(Full disclosure: I have been teaching at DePaul University since 2009. I have no association with its museum or its art department.)
The most notable Chicago art opening this fall isn't at the MCA, the Art Institute, or any of the most cutting-edge West Loop galleries. It's the opening of the new, just under $8 million DePaul University Museum building, consisting of five airy galleries on two floors -- and with a location literally next door to the Fullerton red/brown purple L stop, so that one of the windows on the second floor looks out on the platform, and screens in that space will be rigged to draw in CTA passengers and interact with commuters.
The old DePaul Museum was housed in the university library complex, with two gallery spaces broken up by a hallway, and was all but impossible to find; the new museum now couldn't be more visible to the public, who came in droves the day the show opened. The museum is free and open to the public, as are the various symposia, tours, artist talks, and film festival associated with the show -- details on the museum's website. Interactivity with the public is clearly going to be a hallmark. Part of what makes this opening so interesting is how daring it is in a certain way, opening its hospitality to anyone wandering in off the L, like a museum with presumably an order of magnitude more security. (I spent a few minutes while snacking on my crudite during the opening morbidly calculating how long it would take someone to grab a work of art from the downstairs gallery, bolt, and get on the next train.)

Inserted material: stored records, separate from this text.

-- ==== Sys2Proof/Machine/D2d.lean ====
section
/-! DEFINITION. The commands of the die-to-die links (R25, R33–R47, R53, R54). -/

namespace Sys2Proof.Machine

/-- R674: the mask bit of a link at a compute die: toward CD(n + 1), toward CD(n − 1), CD–HD. -/
def linkBit (n l : Nat) : Option Nat := if l = n then some 0 else if l = (n + 3) % 4 then some 1 else if l = 4 + n then some 2 else none

/-- The compute dies that send and receive in a direction of a CD–CD or CD–HD link. -/
def sendDie (l dir : Nat) : Option Nat := if 8 ≤ l then none else if dir = 0 then (linkDies l).1 else (linkDies l).2
def recvDie (l dir : Nat) : Option Nat := if 8 ≤ l then none else if dir = 0 then (linkDies l).2 else (linkDies l).1

/-- An event of a link at a compute die, where there is one. -/
def Dev.countLink (s : Dev) (die : Option Nat) (src l : Nat) : Dev :=
  die.elim s fun n => s.count (bankDie n) src 1 (linkBit n l)

/-- Deliver the flits that follow in order; `n` bounds how many. -/
def Rx.advance : Nat → Rx → Rx
  | 0, r => r
  | n + 1, r =>
    if r.held.any (·.1 == r.next) then
      Rx.advance n { r with delivered := r.delivered ++ [look 0 r.held r.next], held := drop r.held r.next, next := r.next + 1 }
    else r

/-- R25, R365: a flit arrives: exactly once, in order; one that fails its CRC is asked for again. -/
def Rx.receive (r : Rx) (seq : Nat) (ok : Bool) (flit : BitVec 1024) : Rx :=
  if !ok then { r with nakked := addNew r.nakked seq }
  else if seq < r.next then { r with nakked := r.nakked.filter (· ≠ seq) }
  else Rx.advance (r.held.length + 1) { r with held := insert r.held seq flit, nakked := r.nakked.filter (· ≠ seq) }

/-- R25: the sequence number was taken up before: the receiver delivered the flit or holds it. -/
def DLink.taken (k : DLink) (dir seq : Nat) : Bool := decide (seq < (k.rx dir).next) || (k.rx dir).held.any (·.1 == seq)

/-- R25: the sender holds the flit in its replay buffer, so that it arrives again. -/
def DLink.again (k : DLink) (dir seq : Nat) : Bool := (k.tx dir).any (·.1 == seq)

/-- R25: the flit that a sequence number carries: a replay carries what the sender's replay buffer holds, a flit taken up before
carries nothing new. -/
def DLink.content (k : DLink) (dir seq : Nat) (flit : BitVec 1024) : BitVec 1024 := if k.again dir seq then look 0 (k.tx dir) seq else flit

/-- R426: the sender has a credit for a flit that it sends for the first time. -/
def DLink.maySend (k : DLink) (l dir seq : Nat) : Bool := k.taken dir seq || k.again dir seq || decide (k.spent dir < d2dQuota l dir)

/-- R25: a flit arrives on a link: its sender keeps it until it is delivered. -/
def DLink.arrive (k : DLink) (dir seq : Nat) (ok : Bool) (flit : BitVec 1024) : DLink :=
  let k := if k.taken dir seq || k.again dir seq then k else k.sendFlit dir seq flit
  if k.taken dir seq then k
  else
    let r := (k.rx dir).receive seq ok (k.content dir seq flit)
    (k.setRx dir r).setTx dir ((k.tx dir).filter fun e => decide (r.next ≤ e.1))

/-- R26, R33: the bit errors of a flit are counted at the physical lanes that carry the logical lanes. Errors more than 1 ms
old no longer count. -/
def Bundle.countErrs (u : Bundle) (now : Nat) (errs : List Nat) : Bundle :=
  { u with errs := errs.foldl (fun m i => (laneOf u.mask i).elim m fun lane =>
      insert m lane (now :: (look [] m lane).filter fun t => decide (now ≤ t + 1))) u.errs }

/-- R33: a lane recorded more than 16 errors within 1 ms. -/
def Bundle.laneFails (u : Bundle) (now lane : Nat) : Bool :=
  decide (16 < ((look [] u.errs lane).filter fun t => decide (now ≤ t + 1)).length)

/-- R25: a flit arrives on a bundle; one that its sender sent before is a replay. -/
def Dev.d2dFlit (s : Dev) (l dir b seq : Nat) (ok : Bool) (errs : List Nat) (flit : BitVec 1024) : Dev :=
  let s := s.workFor 4 l
  let s := { s with fab := { s.fab with auditing := s.fab.auditing.filter (· ≠ .d2d l) } }
  let k := s.link l
  if (s.bundle l dir b).st ≠ .active ∨ s.linkQuiet l ∨ !k.maySend l dir seq then s
  else
    let replayed := k.taken dir seq || k.again dir seq
    let s := (s.countLink (sendDie l dir) 0x24 l).countLink (recvDie l dir) 0x25 l
    let s := s.when replayed fun s => s.countLink (sendDie l dir) 0x26 l
    let s := s.modLink l fun k => k.arrive dir seq ok flit
    let s := s.modBundle l dir b fun u =>
      { u.countErrs s.clock errs with
        crcErr := if ok then u.crcErr else sat16 u.crcErr
        replay := if replayed then sat16 u.replay else u.replay }
    if ok then s else s.out (.replay (.d2d l) dir seq)

def execD2dFlitReceive (link dir bundle seq : Nat) (chk : FlitCheck) (flit : BitVec 1024) :
    State → Host.Outcome State Fault Refusal :=
  act (.d2dFlitReceive link dir bundle seq chk flit) fun s => s.d2dFlit link dir bundle seq chk.crcOk chk.errs flit

/-- R47: the bundle trains in a renegotiation. -/
def Dev.renegotiating (s : Dev) (l dir b : Nat) : Bool :=
  match (s.link l).st with
  | .agreeing _ => (s.bundle l dir b).st == .training
  | _ => false

/-- R33, R47: the lane of the bundle is to be swapped: it is in use, and it recorded more than 16 errors within 1 ms, or the
bundle trains in a renegotiation. -/
def Dev.swapDue (s : Dev) (l dir b lane : Nat) : Bool :=
  let u := s.bundle l dir b
  u.mask.getLsbD lane && ((u.st == .active && u.laneFails s.clock lane) || s.renegotiating l dir b)

/-- R33: the flits in flight on a bundle that stops are replayed. -/
def Dev.loseFlits (s : Dev) (l dir : Nat) (flying : List (Nat × BitVec 1024)) : Dev := s.fold flying fun s e => s.loseFlit l dir e

def execLaneSwap (link dir bundle : Nat) (taken : LaneTaken) : State → Host.Outcome State Fault Refusal :=
  act (.laneSwap link dir bundle taken) fun s =>
    if s.swapDue link dir bundle taken.lane then ((s.swapLane link dir bundle taken.lane).loseFlits link dir taken.flying).restartAgree link
    else s

/-- R33: the bundle has retrained on its new mask. -/
def execLaneSwapDone (link dir bundle : Nat) : State → Host.Outcome State Fault Refusal :=
  act (.laneSwapDone link dir bundle) fun s =>
    if (s.bundle link dir bundle).st ≠ .swapping then s
    else s.modBundle link dir bundle fun u => { u with st := .active, crcErr := 0, replay := 0 }

/-- The compute dies of a link. -/
def diesOf (l : Nat) : List Nat := [(linkDies l).1, (linkDies l).2].filterMap id

/-- R36: a lane that fails the margin check in service is swapped. -/
def Dev.marginSwap (s : Dev) (l dir b lane : Nat) : Dev :=
  if (s.bundle l dir b).st = .disabled then s
  else (s.fold (diesOf l) fun s n => s.count (bankDie n) 0x82).swapLane l dir b lane

/-- R36, R55: the margin check in service, of class 2: the lanes in use that fail it are swapped. -/
def execLaneMarginLive (link dir bundle : Nat) (res : LaneMargins) : State → Host.Outcome State Fault Refusal :=
  act (.laneMarginLive link dir bundle res) fun s =>
    let u := s.bundle link dir bundle
    if s.boot.compatClass ≠ 2 ∨ u.st ≠ .active ∨ s.linkQuiet link then s
    else
      let s := s.fold (diesOf link) fun s n => s.count (bankDie n) 0x81
      match (List.range 68).filter fun i => res.failing.getLsbD i && u.mask.getLsbD i with
      | [] => s
      | lanes => (s.fold lanes fun s lane => s.marginSwap link dir bundle lane).loseFlits link dir res.flying

/-- R41: a CD–CD link went down or came back: requests between its dies wait for the old path to empty. -/
def execPathChange (link : Nat) (up : Bool) : State → Host.Outcome State Fault Refusal :=
  act (.pathChange link up) fun s =>
    let d := s.d2d
    if 4 ≤ link ∨ d.changing.contains link ∨ (s.link link).down = up ∨ d.viaHub.contains link = !up then s
    else { s with d2d := { d with changing := d.changing ++ [link] } }

/-- R41: accesses between the two dies of a link that are sent and not answered. -/
def Dev.crossing (s : Dev) (l : Nat) : Bool :=
  s.cores.any fun c => (s.pents c.1).any fun e =>
    e.2.sent && !e.2.remote && e.2.kind != .qpost &&
      ((s.unitOf e.2.pkt.addr.toNat).elim false fun u => linkBetween (c.1 / 8) u.1 == some l)

/-- R41: the old path is empty: requests issue on the new path. -/
def execPathChangeDone (link : Nat) : State → Host.Outcome State Fault Refusal :=
  act (.pathChangeDone link) fun s =>
    let d := s.d2d
    if !d.changing.contains link ∨ s.crossing link then s
    else
      { s with d2d := { d with
          changing := d.changing.filter (· ≠ link)
          viaHub := if d.viaHub.contains link then d.viaHub.filter (· ≠ link) else d.viaHub ++ [link] } }

/-- R53: RETRAIN is written: the link that `HUB.D2D_SEL` selects retrains. -/
def execD2dRetrain (port : Nat) : State → Host.Outcome State Fault Refusal :=
  act (.d2dRetrain port) fun s => s.retrainReq (fldN (s.hub 0x200) 0 8)

/-- R54: the compute die of a deferred retrain has been released. -/
def execD2dRetrainDeferredStart (link : Nat) : State → Host.Outcome State Fault Refusal :=
  act (.d2dRetrainDeferredStart link) fun s =>
    if (s.link link).st ≠ .deferred ∨ s.endInReset link ∨ s.d2dBusy then s else s.startRetrain link true

end Sys2Proof.Machine
end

The museum also sincerely attempts to answer the question of what the role of a university museum is in a city like Chicago, which has a rich, varied, and extremely accessible teaching museum ecology. DePaul's president articulates the ethos of the university museum as "encourag[ing] the explorations of ideas in visual form and encourag[ing] new ways of thinking... what a university is all about." It will be interesting to note how popular the exhibits are now that the site is so visible, as DePaul has been doing quietly innovative shows for years.
But even more noteworthy is the format of the opening exhibit for the new space. Chicago Needs More Famous Artists was the working title of the DePaul Museum's ambitiously curated fall exhibition -- riffing off of Don Baum's 1969 exhibition at the MCA entitled Don Baum Says Chicago Needs Famous Artists. The show, ultimately titled Re: Chicago, ends up being something of a who's who list of Chicago artists, a group show focused on the art scene in Chicago for the past century, with most of the usual suspects present, a few surprising additions, and a few surprising big names left out. It's thoughtfully and evenly curated, and it would be a nice exhibit about Chicago artists that I could imagine being shown at any teaching museum in the city. The 40 or so artists range from icons like Henry Darger and Kerry James Marshall to lesser-known artists, especially women who have been overlooked by art history; and the representative works from each artist are just as varied and substantive. Other reviewers have noted the balance of work and mediums.
But Re: Chicago is also -- and here's where the role of the university museum comes back in in a huge way -- a who's who of everyone else in the Chicago art world; the show is curated in a crowdsourced format, where leading figures in the Chicago art scene, from alt-weekly art editors to Art Institute scholars, tastemaking art bloggers to collectors, each chose one artist to be part of the show, under the rubric of a famous Chicago artist or one who should be famous. This focus on both the Chicago artists and everyone else in the scene does a far deeper and richer job of detailing the contours of the art world here; for example, you see just how strong a presence a movement like Imagism has been and continues to be, interpreted through various generations of thinkers here. And you start to get a sense of coherence of the kinds of art the different strata of art-world workers here are drawn to, and, like a great university course, you can actually tease out the beginnings of a phenomenology of Chicago art from the primary documents of selections and explanations on wall labels.
It's not that Chicago needs more famous artists. We have a lot of them, and they often leave for New York when they get successful on a national/international scale (and there are a number of artists who fit this description in the show). Too much energy and worry here is poured into asking how to get them to stay, in my opinion -- the draw of New York will always pull away ambitious art students. Instead, what Chicago needs is more of a famous and overarching art world, where people thinking and writing about and advocating for art are known as various schools and philosophies outside the circles in which they interact. University museums can and to an extent do curate the kind of shows and events that focus on the wider ecosystem of the Chicago art scene, beyond their own institution's icons, which will add depth and definition to the often ambiguous sense of the scene here, one that too often defines itself in contrast to other worlds (representation instead of NYC abstraction, for an easy example). In the meantime, the DePaul Art Museum does a great job of picking a range of heavy-hitting thinkers who can't be ignored if the Chicago art scene is going to come to terms with itself.
"Re: Chicago" runs through March 4, 2012 at 935 W. Fullerton Ave, just east of the Fullerton L stop.